* Collected data *
^^^^^^^^^^^^^^^^

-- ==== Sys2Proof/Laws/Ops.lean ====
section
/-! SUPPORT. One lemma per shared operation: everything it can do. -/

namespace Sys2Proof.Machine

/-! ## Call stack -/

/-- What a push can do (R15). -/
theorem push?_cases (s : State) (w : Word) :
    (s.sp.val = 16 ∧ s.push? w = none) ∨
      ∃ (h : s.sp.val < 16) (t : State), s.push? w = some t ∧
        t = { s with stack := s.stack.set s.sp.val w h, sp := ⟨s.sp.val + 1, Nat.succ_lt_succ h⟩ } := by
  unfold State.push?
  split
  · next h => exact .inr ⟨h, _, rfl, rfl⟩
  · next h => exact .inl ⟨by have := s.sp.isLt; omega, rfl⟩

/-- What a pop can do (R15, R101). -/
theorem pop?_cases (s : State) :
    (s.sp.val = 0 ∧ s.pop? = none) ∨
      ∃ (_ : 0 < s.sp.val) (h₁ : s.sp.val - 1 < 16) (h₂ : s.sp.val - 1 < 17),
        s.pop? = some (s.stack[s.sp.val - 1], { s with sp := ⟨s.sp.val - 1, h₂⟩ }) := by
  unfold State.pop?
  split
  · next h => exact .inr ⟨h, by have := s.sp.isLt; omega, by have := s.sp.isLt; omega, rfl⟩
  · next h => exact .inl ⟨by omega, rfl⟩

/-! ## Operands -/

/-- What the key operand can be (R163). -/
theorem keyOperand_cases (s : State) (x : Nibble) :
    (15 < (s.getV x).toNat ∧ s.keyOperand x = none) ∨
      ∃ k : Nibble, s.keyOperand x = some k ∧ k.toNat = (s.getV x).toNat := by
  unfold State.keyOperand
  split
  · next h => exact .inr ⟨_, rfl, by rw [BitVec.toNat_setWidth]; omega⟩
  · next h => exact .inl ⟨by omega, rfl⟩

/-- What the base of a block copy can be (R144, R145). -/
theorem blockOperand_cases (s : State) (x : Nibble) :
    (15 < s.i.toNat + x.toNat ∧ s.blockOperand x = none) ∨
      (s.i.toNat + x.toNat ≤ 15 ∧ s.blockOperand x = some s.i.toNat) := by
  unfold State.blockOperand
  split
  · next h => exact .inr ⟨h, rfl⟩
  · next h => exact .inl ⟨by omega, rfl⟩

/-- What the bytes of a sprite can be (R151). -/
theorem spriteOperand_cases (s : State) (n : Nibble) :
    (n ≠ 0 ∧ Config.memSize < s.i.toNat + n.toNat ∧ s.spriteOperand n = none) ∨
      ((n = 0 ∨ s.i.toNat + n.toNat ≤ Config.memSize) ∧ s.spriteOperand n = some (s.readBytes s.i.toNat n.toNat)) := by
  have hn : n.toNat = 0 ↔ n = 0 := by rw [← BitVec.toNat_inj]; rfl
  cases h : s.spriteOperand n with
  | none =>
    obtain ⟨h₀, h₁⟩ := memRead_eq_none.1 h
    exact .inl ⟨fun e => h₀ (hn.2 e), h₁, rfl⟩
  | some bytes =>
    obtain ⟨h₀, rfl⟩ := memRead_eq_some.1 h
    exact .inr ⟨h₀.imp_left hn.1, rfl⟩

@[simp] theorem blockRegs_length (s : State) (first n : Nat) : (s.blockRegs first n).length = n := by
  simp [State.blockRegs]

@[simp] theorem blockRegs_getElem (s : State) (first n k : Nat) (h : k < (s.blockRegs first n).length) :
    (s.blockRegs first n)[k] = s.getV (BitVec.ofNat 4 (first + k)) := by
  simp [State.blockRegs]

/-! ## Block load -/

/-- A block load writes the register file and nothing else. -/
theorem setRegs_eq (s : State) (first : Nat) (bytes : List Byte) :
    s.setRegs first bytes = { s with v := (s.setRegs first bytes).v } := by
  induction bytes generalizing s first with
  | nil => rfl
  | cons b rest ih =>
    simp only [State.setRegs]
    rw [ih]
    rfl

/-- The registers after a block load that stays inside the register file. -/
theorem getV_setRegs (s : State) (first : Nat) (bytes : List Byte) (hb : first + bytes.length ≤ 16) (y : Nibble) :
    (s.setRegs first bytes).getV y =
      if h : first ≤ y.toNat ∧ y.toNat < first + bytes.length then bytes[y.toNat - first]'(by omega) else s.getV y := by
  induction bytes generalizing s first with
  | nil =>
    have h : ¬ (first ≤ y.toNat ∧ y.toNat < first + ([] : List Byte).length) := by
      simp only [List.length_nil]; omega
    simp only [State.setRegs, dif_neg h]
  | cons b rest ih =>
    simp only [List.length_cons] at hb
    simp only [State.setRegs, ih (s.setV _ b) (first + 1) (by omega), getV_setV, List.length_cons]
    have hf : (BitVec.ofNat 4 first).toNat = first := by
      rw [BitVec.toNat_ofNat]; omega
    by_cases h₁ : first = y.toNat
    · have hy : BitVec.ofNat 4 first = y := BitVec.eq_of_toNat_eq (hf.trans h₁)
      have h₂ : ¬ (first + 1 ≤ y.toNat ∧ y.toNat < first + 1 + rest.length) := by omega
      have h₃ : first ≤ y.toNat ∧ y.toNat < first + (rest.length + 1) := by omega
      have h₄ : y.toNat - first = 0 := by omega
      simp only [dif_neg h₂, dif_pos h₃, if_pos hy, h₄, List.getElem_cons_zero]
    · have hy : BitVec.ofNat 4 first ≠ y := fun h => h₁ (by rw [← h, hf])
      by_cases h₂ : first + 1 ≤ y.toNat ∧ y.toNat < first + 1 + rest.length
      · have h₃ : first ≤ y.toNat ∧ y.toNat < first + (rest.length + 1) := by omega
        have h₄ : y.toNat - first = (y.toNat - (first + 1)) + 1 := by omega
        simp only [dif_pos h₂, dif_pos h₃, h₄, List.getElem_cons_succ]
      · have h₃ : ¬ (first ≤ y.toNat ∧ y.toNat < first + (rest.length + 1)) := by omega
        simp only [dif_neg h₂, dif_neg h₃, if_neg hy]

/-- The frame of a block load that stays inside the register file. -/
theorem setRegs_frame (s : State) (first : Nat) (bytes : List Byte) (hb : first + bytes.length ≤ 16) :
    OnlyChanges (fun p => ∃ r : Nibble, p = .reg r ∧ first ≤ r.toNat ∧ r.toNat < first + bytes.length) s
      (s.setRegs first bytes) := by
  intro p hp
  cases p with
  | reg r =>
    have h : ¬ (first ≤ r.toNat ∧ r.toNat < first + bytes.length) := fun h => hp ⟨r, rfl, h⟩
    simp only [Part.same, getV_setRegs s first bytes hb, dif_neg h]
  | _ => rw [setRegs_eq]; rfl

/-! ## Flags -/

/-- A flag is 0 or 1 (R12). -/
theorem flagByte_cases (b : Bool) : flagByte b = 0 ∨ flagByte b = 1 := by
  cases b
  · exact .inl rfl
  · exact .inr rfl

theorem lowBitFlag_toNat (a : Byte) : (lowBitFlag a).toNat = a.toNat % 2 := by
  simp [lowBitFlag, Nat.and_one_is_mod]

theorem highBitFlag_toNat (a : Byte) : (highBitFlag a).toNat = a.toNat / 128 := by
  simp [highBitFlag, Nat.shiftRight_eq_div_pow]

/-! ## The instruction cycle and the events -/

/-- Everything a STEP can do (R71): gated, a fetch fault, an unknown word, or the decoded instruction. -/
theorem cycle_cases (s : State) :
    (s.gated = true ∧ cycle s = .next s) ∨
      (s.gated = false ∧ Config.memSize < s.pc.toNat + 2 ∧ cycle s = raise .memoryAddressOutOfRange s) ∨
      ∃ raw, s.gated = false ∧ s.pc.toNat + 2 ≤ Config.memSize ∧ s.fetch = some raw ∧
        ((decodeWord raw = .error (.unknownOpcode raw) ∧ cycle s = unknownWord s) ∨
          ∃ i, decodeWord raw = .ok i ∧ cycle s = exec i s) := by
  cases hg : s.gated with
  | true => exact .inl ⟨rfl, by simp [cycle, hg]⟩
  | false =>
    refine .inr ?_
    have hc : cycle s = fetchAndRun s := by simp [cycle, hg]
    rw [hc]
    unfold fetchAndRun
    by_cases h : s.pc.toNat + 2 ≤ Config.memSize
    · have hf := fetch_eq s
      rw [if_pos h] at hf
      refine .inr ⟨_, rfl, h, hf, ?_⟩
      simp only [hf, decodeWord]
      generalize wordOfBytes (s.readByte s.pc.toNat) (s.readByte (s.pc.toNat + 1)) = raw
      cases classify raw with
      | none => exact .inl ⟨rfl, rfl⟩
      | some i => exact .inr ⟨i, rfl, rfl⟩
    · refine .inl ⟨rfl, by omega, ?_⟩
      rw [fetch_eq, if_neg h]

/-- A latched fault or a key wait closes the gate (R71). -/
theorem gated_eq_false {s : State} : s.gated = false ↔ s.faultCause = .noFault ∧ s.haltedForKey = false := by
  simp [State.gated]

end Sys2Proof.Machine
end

^^^^^^^^^^^^^^^^

* WHAT THIS TASK INVOLVES *
Look through the data and gather every line with the string "isLt" in it.

* REPLY TO THE EXERCISE *
  · next h => exact .inl ⟨by have := s.sp.isLt; omega, rfl⟩
  · next h => exact .inr ⟨h, by have := s.sp.isLt; omega, by have := s.sp.isLt; omega, rfl⟩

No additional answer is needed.